[[ Excerpted records open ]]

-- ==== Sys2Proof/Laws/TidyMachine.lean ====
section
/-! SUPPORT. The named operations keep the canonical form (Laws/Tidy.lean): frames, time, scheduling, pours, the mailbox, the fabric and services. -/

set_option Elab.async false

namespace Sys2Proof.Laws

open Sys2Proof Sys2Proof.Machine Sys2Proof.Claims

-- Machine/Frames.lean ------------------------------------------------------------

theorem tidy_writeSlot {s : State} {d : Domain} {k : Nat} {frame : List Word} {entries : List Nat} (h : Tidy s) : Tidy (writeSlot s d k frame entries) := by
  unfold writeSlot
  split
  · exact tidy_hubWrite h (wf_writeRun _ _ _ _ (wf_writeRun _ _ _ _ h.mem))
  · exact h

theorem tidy_writeFrame {s : State} {d : Domain} {f k : Nat} {copy : Bool} (h : Tidy s) : Tidy (writeFrame s d f k copy) := by
  unfold writeFrame
  repeat' (first | (with_reducible first | assumption | apply tidy_faultLog | apply tidy_writeSlot | apply Tidy.core | apply wf_set0 | apply TidyCore.empty) | dsimp only | split)

theorem tidy_writeFrames {s : State} {d : Domain} (h : Tidy s) : Tidy (writeFrames s d) := by
  unfold writeFrames
  repeat' (first | (with_reducible first | assumption | apply tidy_modDom | apply tidy_writeFrame | refine tidy_modCore ?_ (fun c hc => ?_) | refine tidy_foldl (fun s a h => ?_) ?_ | apply Tidy.core | apply wf_set0 | apply TidyCore.empty) | dsimp only | split | with_reducible apply TidyCore.lit)

theorem tidyCore_idleCore {c : CoreState} (_h : TidyCore c) : TidyCore (idleCore c) := ⟨TidyCore.empty.form⟩

theorem tidy_finishPuts {s : State} {d : Domain} (h : Tidy s) : Tidy (finishPuts s d) := by
  unfold finishPuts
  repeat' (first | (with_reducible first | assumption | apply Tidy.core | apply wf_set0 | apply TidyCore.empty) | dsimp only | split | with_reducible apply TidyCore.lit | with_reducible apply Tidy.lit)

theorem tidy_removeDomain {s : State} {pid : Nat} (h : Tidy s) : Tidy (removeDomain s pid) := by
  unfold removeDomain
  repeat' (first | (with_reducible first | assumption | apply tidyCore_idleCore | apply tidy_finishPuts | refine tidy_modCore ?_ (fun c hc => ?_) | refine tidy_foldl (fun s a h => ?_) ?_ | apply wf_set0 | apply TidyCore.empty) | dsimp only | split | with_reducible apply TidyCore.lit | with_reducible apply Tidy.lit)

theorem tidy_requestKill {s : State} {pid token : Nat} (h : Tidy s) : Tidy (requestKill s pid token) := by
  unfold requestKill
  repeat' (first | (with_reducible first | assumption | apply tidy_modDom))

theorem tidy_killFaultDomain {s : State} {d : Domain} (h : Tidy s) : Tidy (killFaultDomain s d) := by
  unfold killFaultDomain
  repeat' (first | (with_reducible first | assumption | apply tidy_requestKill | refine tidy_foldl (fun s a h => ?_) ?_ | apply wf_set0 | apply TidyCore.empty) | dsimp only | split)

theorem tidy_endFaulted {s : State} {d : Domain} (h : Tidy s) : Tidy (endFaulted s d) := by
  unfold endFaulted
  repeat' (first | (with_reducible first | assumption | apply tidy_writeFrames | apply tidy_removeDomain | apply tidy_killFaultDomain))

-- Machine/Time.lean ------------------------------------------------------------

theorem tidyOut_coreCycle {s : State} {k : Nat} {f : State → Domain → State} (h : Tidy s) (hf : ∀ s d, Tidy s → Tidy (f s d)) :
    TidyOut (coreCycle s k f) := by
  unfold coreCycle
  refine .next (tidy_inCycle h fun s d hs => ?_)
  split
  · exact hf _ _ hs
  · exact hs

theorem tidy_withPair {s : State} {d : Domain} {k : Nat} {p : Effect → Bool} {f : State → Nat → Option (List Flight) → State}
    (h : Tidy s) (hf : ∀ s k o, Tidy s → Tidy (f s k o)) : Tidy (withPair s d k p f) := by
  unfold withPair
  split
  · exact hf _ _ _ h
  · split
    · exact hf _ _ _ (hf _ _ _ h)
    · exact h

theorem tidyOut_execResultLanding {k : Nat} {s : State} (h : Tidy s) : TidyOut (execResultLanding k s) := by
  unfold execResultLanding
  repeat' (first | (with_reducible first | assumption | apply tidy_landResults | apply TidyOut.next | apply TidyOut.fault | apply TidyOut.refused | refine tidyOut_coreCycle ?_ (fun s d h => ?_) | refine tidy_withPair ?_ (fun s k o h => ?_)))

theorem tidyOut_execFillLanding {k : Nat} {s : State} (h : Tidy s) : TidyOut (execFillLanding k s) := by
  unfold execFillLanding
  repeat' (first | (with_reducible first | assumption | apply tidy_landFills | apply TidyOut.next | apply TidyOut.fault | apply TidyOut.refused | refine tidyOut_coreCycle ?_ (fun s d h => ?_) | refine tidy_withPair ?_ (fun s k o h => ?_)))

theorem tidyOut_execMemorySample {pid : Nat} {s : State} (h : Tidy s) : TidyOut (execMemorySample pid s) := by
  unfold execMemorySample
  repeat' (first | (with_reducible first | assumption | apply tidy_sampleMemory | apply TidyOut.next | apply TidyOut.fault | apply TidyOut.refused | refine tidy_inCycle ?_ (fun s d h => ?_)))

theorem tidyOut_execMemoryWriteLanding {pid : Nat} {s : State} (h : Tidy s) : TidyOut (execMemoryWriteLanding pid s) := by
  unfold execMemoryWriteLanding
  repeat' (first | (with_reducible first | assumption | apply tidy_landMemWrites | apply TidyOut.next | apply TidyOut.fault | apply TidyOut.refused | refine tidy_inCycle ?_ (fun s d h => ?_)))

theorem tidyOut_execAtomicApply {pid : Nat} {s : State} (h : Tidy s) : TidyOut (execAtomicApply pid s) := by
  unfold execAtomicApply
  repeat' (first | (with_reducible first | assumption | apply tidy_landAtoms | apply TidyOut.next | apply TidyOut.fault | apply TidyOut.refused | refine tidy_inCycle ?_ (fun s d h => ?_)))

theorem tidyOut_execSumCellAdd {pid : Nat} {s : State} (h : Tidy s) : TidyOut (execSumCellAdd pid s) := by
  unfold execSumCellAdd
  repeat' (first | (with_reducible first | assumption | apply tidy_landCellAdds | apply TidyOut.next | apply TidyOut.fault | apply TidyOut.refused | refine tidy_inCycle ?_ (fun s d h => ?_)))

theorem tidyOut_execCellInitLanding {pid : Nat} {s : State} (h : Tidy s) : TidyOut (execCellInitLanding pid s) := by
  unfold execCellInitLanding
  repeat' (first | (with_reducible first | assumption | apply tidy_landCellInits | apply TidyOut.next | apply TidyOut.fault | apply TidyOut.refused | refine tidy_inCycle ?_ (fun s d h => ?_)))

theorem tidyOut_execBeatLanding {k : Nat} {s : State} (h : Tidy s) : TidyOut (execBeatLanding k s) := by
  unfold execBeatLanding
  repeat' (first | (with_reducible first | assumption | apply tidy_landBeats | apply TidyOut.next | apply TidyOut.fault | apply TidyOut.refused | refine tidyOut_coreCycle ?_ (fun s d h => ?_)))

theorem tidyOut_execReceiveWindowClose {k : Nat} {s : State} (h : Tidy s) : TidyOut (execReceiveWindowClose k s) := by
  unfold execReceiveWindowClose
  repeat' (first | (with_reducible first | assumption | apply tidy_closeWindows | apply TidyOut.next | apply TidyOut.fault | apply TidyOut.refused | refine tidyOut_coreCycle ?_ (fun s d h => ?_)))

theorem tidy_noteMoved {s : State} {k : Nat} (h : Tidy s) : Tidy (noteMoved s k) := by
  refine tidy_foldl (fun s f h => ?_) h
  repeat' (first | (with_reducible first | assumption | apply tidy_modPkg) | dsimp only | split)

theorem tidyOut_execRangeChangeReach {k : Nat} {s : State} (h : Tidy s) : TidyOut (execRangeChangeReach k s) := by
  unfold execRangeChangeReach
  repeat' (first | (with_reducible first | assumption | apply tidy_reachRanges | apply tidy_noteMoved | apply TidyOut.next | apply TidyOut.fault | apply TidyOut.refused | refine tidyOut_coreCycle ?_ (fun s d h => ?_)))

theorem tidy_clearMet {s : State} {pid : Nat} (h : Tidy s) : Tidy (clearMet s pid) := by
  unfold clearMet
  repeat' (first | (with_reducible first | assumption | apply tidy_modDom | apply tidy_acquire | refine tidy_foldl (fun s a h => ?_) ?_ | apply wf_set0 | apply TidyCore.empty) | dsimp only | split)

theorem tidy_clearCauses {s : State} {pid : Nat} (h : Tidy s) : Tidy (clearCauses s pid) := by
  unfold clearCauses
  repeat' (first | (with_reducible first | assumption | apply tidy_modDom | apply tidy_clearMet))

[[ Excerpted records closed ]]

Problem :: All lines in the entries above that include "execBeatLanding" should be found and copied.

Task answer ::
theorem tidyOut_execBeatLanding {k : Nat} {s : State} (h : Tidy s) : TidyOut (execBeatLanding k s) := by
  unfold execBeatLanding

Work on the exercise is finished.